DATA FOR THIS EXERCISE: Begin
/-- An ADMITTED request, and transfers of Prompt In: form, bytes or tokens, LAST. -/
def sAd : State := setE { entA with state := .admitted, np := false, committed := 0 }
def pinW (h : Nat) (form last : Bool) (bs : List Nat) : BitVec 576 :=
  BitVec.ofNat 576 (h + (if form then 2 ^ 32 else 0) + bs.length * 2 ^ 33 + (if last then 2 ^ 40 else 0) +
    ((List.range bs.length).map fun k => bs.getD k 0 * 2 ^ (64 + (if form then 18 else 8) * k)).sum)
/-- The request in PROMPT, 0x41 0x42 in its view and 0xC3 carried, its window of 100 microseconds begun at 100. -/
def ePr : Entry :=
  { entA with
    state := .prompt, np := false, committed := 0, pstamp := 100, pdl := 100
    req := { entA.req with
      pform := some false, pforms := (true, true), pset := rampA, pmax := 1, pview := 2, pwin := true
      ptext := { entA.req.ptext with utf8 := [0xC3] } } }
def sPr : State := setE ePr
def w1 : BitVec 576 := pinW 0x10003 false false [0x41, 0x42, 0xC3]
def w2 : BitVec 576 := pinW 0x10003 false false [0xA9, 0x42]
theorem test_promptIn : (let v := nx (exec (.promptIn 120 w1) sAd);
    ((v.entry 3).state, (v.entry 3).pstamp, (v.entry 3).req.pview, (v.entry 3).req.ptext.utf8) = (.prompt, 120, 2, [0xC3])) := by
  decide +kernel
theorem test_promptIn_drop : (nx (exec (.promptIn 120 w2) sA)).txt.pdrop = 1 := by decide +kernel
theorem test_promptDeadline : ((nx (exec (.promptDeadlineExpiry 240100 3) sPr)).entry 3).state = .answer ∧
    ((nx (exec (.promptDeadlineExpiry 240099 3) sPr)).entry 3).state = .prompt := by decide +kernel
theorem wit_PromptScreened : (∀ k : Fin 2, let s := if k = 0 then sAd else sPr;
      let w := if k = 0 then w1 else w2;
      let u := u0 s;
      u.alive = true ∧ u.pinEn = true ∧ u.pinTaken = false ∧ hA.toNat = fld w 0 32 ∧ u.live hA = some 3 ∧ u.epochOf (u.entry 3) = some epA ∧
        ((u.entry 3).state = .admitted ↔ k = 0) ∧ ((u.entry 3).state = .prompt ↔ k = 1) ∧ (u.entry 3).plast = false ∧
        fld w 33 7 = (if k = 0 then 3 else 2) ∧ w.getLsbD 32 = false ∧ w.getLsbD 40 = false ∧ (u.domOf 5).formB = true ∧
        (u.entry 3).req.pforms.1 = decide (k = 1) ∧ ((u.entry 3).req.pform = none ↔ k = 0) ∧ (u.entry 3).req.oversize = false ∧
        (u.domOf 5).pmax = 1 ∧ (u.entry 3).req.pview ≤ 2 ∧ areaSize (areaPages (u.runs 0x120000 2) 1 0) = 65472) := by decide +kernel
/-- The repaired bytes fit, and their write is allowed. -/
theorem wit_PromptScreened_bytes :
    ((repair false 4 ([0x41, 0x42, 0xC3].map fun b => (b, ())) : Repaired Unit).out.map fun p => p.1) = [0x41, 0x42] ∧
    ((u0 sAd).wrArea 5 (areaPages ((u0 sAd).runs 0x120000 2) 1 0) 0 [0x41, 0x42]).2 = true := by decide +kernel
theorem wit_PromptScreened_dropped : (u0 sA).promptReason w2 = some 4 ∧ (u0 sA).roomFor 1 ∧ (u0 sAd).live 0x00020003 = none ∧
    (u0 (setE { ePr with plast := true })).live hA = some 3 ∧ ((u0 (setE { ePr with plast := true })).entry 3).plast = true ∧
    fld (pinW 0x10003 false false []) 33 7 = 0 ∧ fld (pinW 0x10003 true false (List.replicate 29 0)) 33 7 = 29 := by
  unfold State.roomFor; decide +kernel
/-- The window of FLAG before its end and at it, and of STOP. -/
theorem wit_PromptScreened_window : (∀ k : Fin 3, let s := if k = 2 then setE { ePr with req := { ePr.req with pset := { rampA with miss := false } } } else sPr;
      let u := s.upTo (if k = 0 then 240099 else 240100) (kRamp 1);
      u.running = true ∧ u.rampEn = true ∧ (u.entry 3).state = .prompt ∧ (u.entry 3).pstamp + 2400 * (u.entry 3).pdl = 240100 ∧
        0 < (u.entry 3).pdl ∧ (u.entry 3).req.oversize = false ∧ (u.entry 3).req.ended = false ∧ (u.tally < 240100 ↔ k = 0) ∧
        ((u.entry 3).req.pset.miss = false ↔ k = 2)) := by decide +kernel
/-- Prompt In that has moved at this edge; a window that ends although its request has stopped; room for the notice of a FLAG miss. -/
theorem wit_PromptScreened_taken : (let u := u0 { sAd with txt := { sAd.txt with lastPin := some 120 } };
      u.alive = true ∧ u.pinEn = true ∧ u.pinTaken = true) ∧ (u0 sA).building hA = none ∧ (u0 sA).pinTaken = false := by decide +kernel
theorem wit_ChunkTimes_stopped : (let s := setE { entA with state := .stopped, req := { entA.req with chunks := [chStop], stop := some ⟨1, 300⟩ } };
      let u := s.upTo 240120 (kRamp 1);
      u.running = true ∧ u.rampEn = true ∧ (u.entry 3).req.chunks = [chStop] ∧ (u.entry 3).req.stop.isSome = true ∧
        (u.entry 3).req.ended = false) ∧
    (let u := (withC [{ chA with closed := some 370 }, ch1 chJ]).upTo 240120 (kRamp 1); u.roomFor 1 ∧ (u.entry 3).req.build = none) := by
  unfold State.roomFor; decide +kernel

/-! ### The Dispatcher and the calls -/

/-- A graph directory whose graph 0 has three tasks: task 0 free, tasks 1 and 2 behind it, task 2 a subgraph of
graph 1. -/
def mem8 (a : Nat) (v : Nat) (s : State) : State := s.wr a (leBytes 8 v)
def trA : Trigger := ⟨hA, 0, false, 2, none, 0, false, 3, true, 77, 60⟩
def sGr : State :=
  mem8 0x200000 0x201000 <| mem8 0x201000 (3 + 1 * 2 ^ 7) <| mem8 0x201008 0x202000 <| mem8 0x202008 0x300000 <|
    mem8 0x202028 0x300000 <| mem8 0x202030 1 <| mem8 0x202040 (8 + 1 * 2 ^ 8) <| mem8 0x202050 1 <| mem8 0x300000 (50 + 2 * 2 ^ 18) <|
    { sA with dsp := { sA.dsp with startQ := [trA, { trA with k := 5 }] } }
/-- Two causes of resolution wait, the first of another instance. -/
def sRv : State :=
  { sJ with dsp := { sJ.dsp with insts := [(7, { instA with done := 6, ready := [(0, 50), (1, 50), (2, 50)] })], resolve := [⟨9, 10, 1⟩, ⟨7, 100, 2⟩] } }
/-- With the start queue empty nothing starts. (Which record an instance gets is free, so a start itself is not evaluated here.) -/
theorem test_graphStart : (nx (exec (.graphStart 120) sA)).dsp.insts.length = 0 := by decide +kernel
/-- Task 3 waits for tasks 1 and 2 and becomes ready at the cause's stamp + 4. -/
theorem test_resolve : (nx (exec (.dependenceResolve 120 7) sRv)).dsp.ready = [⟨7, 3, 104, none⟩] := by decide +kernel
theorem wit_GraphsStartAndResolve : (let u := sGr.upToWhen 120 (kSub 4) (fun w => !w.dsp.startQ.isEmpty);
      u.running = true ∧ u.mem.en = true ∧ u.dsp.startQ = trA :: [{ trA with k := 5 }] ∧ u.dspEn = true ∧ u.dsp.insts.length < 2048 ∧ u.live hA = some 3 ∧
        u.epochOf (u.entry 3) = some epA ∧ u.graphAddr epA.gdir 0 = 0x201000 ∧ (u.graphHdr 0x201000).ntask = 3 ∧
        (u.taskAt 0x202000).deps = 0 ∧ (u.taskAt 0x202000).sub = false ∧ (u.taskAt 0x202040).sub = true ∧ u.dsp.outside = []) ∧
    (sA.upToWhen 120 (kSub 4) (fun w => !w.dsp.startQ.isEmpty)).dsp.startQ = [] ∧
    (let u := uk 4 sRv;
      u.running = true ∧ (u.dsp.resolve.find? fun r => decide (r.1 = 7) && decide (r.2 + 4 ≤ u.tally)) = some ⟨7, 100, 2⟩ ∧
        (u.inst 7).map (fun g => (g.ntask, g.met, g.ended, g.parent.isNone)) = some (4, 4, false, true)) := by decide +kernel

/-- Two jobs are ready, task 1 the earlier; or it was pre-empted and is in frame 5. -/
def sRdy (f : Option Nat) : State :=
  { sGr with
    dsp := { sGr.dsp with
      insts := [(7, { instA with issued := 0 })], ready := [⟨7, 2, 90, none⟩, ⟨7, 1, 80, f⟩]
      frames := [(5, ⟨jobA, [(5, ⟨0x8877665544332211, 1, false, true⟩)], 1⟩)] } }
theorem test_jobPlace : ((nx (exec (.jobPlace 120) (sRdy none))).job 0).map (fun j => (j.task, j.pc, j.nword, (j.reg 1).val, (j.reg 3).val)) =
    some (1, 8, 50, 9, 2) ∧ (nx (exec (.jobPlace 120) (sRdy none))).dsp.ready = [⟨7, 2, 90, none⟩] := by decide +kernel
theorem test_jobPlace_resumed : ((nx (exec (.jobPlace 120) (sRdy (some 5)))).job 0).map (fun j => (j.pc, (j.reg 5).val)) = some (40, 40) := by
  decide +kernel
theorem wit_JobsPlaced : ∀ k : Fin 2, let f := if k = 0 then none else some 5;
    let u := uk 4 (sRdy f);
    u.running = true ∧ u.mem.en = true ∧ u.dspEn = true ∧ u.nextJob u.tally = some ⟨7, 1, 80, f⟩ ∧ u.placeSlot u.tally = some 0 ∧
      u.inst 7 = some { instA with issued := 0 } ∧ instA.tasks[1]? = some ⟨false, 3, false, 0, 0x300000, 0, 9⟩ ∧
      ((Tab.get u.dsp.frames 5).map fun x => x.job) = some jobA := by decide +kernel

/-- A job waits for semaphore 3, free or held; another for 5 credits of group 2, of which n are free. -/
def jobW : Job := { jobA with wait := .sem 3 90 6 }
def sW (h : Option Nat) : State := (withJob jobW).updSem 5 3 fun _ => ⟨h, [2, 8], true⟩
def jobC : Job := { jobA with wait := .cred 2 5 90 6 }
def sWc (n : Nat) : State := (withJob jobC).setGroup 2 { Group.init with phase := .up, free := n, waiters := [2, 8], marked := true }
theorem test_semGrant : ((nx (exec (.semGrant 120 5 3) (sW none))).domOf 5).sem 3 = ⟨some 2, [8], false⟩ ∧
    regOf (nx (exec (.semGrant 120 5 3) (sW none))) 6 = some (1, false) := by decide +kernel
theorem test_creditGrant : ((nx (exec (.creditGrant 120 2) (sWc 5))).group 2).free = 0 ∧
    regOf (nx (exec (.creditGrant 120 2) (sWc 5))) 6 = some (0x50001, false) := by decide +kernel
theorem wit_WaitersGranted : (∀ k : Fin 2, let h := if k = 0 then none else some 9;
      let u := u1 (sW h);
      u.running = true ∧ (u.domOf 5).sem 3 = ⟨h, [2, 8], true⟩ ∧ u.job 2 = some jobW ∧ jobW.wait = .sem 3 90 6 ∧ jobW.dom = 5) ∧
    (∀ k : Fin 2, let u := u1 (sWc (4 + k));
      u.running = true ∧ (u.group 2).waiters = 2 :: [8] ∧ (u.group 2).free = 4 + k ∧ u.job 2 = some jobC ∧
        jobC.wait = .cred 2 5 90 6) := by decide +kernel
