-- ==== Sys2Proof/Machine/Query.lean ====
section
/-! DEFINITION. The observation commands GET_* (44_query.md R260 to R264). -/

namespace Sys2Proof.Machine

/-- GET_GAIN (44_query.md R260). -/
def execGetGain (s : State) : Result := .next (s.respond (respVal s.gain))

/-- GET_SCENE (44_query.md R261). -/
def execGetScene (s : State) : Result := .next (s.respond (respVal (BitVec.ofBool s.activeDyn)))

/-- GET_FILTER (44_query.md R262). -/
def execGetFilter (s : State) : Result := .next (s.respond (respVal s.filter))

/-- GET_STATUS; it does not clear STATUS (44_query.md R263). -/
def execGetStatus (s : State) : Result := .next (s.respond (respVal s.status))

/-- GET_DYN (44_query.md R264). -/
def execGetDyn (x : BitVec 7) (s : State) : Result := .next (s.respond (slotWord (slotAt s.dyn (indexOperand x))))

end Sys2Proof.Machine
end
DATA FOR THIS EXERCISE: End
WORK TO COMPLETE:
Your answer must consist solely of the lines above between the line holding "u.running = true ∧ u.mem.en = true ∧ u.dspEn" and the line holding "(∀ k : Fin 2, let u := u1 (sWc (4 + k));", inclusive, copied exactly.

WRITTEN ANSWER:
    u.running = true ∧ u.mem.en = true ∧ u.dspEn = true ∧ u.nextJob u.tally = some ⟨7, 1, 80, f⟩ ∧ u.placeSlot u.tally = some 0 ∧
      u.inst 7 = some { instA with issued := 0 } ∧ instA.tasks[1]? = some ⟨false, 3, false, 0, 0x300000, 0, 9⟩ ∧
      ((Tab.get u.dsp.frames 5).map fun x => x.job) = some jobA := by decide +kernel

/-- A job waits for semaphore 3, free or held; another for 5 credits of group 2, of which n are free. -/
def jobW : Job := { jobA with wait := .sem 3 90 6 }
def sW (h : Option Nat) : State := (withJob jobW).updSem 5 3 fun _ => ⟨h, [2, 8], true⟩
def jobC : Job := { jobA with wait := .cred 2 5 90 6 }
def sWc (n : Nat) : State := (withJob jobC).setGroup 2 { Group.init with phase := .up, free := n, waiters := [2, 8], marked := true }
theorem test_semGrant : ((nx (exec (.semGrant 120 5 3) (sW none))).domOf 5).sem 3 = ⟨some 2, [8], false⟩ ∧
    regOf (nx (exec (.semGrant 120 5 3) (sW none))) 6 = some (1, false) := by decide +kernel
theorem test_creditGrant : ((nx (exec (.creditGrant 120 2) (sWc 5))).group 2).free = 0 ∧
    regOf (nx (exec (.creditGrant 120 2) (sWc 5))) 6 = some (0x50001, false) := by decide +kernel
theorem wit_WaitersGranted : (∀ k : Fin 2, let h := if k = 0 then none else some 9;
      let u := u1 (sW h);
      u.running = true ∧ (u.domOf 5).sem 3 = ⟨h, [2, 8], true⟩ ∧ u.job 2 = some jobW ∧ jobW.wait = .sem 3 90 6 ∧ jobW.dom = 5) ∧
    (∀ k : Fin 2, let u := u1 (sWc (4 + k));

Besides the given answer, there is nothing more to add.